◆ Dataset excerpts:

=======

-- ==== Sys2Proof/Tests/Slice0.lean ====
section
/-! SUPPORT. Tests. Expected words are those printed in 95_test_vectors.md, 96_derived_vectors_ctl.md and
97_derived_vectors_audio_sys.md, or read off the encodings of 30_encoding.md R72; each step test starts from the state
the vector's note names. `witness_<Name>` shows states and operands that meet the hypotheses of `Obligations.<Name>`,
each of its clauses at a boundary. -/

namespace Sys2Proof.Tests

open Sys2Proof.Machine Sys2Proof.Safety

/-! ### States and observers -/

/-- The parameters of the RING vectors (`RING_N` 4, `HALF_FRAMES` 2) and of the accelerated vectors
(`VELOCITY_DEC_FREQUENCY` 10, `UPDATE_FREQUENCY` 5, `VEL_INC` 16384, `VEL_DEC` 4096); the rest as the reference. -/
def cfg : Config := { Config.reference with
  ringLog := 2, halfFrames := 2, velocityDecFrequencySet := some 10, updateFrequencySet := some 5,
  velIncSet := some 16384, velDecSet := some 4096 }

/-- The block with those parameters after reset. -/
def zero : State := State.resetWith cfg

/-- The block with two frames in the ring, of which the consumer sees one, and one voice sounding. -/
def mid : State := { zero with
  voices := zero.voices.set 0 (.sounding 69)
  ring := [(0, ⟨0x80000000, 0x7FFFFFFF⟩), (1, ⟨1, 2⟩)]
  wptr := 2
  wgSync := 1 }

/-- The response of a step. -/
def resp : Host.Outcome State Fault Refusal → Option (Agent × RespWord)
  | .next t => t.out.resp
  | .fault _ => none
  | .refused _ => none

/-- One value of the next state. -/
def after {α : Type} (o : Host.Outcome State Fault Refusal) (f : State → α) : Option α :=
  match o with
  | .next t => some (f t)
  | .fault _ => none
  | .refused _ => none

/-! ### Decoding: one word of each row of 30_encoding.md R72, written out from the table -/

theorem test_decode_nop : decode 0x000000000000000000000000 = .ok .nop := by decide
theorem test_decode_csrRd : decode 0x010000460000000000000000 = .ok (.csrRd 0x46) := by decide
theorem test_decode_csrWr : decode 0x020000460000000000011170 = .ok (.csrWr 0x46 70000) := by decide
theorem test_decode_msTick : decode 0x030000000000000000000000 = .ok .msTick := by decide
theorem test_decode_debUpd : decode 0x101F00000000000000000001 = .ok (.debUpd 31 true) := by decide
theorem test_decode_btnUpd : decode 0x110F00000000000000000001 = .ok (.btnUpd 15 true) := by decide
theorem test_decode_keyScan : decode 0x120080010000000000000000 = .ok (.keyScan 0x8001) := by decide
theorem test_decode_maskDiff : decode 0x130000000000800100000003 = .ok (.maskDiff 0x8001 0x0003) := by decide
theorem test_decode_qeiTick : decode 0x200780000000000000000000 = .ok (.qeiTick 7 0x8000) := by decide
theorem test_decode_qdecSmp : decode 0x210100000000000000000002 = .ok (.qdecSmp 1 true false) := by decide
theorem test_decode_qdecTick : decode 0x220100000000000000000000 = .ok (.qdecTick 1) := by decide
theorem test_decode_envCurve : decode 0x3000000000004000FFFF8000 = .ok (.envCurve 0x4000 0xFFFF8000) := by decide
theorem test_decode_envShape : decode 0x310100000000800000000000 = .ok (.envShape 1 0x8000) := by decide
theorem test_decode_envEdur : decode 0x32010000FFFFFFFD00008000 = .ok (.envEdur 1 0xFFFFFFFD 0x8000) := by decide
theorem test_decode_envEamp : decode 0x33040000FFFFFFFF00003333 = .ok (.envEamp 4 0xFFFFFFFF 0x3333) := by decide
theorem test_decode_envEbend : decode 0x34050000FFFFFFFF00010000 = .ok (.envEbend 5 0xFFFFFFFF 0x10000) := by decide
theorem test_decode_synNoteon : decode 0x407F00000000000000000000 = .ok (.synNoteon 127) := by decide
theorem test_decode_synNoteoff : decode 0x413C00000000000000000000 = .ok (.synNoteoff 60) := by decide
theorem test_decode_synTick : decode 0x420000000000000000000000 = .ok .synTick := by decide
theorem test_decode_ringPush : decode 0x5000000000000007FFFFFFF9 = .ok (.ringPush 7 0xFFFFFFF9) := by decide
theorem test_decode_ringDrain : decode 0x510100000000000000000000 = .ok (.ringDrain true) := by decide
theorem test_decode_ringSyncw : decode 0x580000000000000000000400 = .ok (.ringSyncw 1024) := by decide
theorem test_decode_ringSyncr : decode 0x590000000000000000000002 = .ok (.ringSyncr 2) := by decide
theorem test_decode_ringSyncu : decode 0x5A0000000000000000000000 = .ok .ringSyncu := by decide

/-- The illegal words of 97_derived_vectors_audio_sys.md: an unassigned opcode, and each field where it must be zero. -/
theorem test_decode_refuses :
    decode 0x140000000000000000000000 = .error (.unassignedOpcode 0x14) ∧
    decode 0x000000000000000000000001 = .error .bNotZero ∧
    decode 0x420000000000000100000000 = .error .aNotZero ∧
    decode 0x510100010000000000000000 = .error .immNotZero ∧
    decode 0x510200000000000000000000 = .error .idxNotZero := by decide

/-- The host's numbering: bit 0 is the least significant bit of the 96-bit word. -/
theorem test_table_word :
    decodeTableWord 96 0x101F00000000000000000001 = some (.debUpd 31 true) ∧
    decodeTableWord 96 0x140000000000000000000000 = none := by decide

=======

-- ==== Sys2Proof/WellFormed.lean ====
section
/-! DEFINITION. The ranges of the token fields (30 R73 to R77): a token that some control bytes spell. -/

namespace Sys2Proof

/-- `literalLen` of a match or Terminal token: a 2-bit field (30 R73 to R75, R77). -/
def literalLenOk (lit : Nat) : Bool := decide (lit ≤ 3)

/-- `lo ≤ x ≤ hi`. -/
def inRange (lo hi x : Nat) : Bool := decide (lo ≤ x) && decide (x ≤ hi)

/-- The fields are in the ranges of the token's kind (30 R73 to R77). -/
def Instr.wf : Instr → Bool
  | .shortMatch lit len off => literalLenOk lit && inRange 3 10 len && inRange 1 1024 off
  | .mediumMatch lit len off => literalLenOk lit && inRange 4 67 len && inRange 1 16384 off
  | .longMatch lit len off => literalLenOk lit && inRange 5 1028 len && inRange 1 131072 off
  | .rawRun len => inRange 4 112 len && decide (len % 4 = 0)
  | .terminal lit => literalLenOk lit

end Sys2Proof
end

=======

◆ TASK GOAL: Write out each line above with the word "that".

◆ RESPONSE AREA:
the vector's note names. `witness_<Name>` shows states and operands that meet the hypotheses of `Obligations.<Name>`,
/-! DEFINITION. The ranges of the token fields (30 R73 to R77): a token that some control bytes spell. -/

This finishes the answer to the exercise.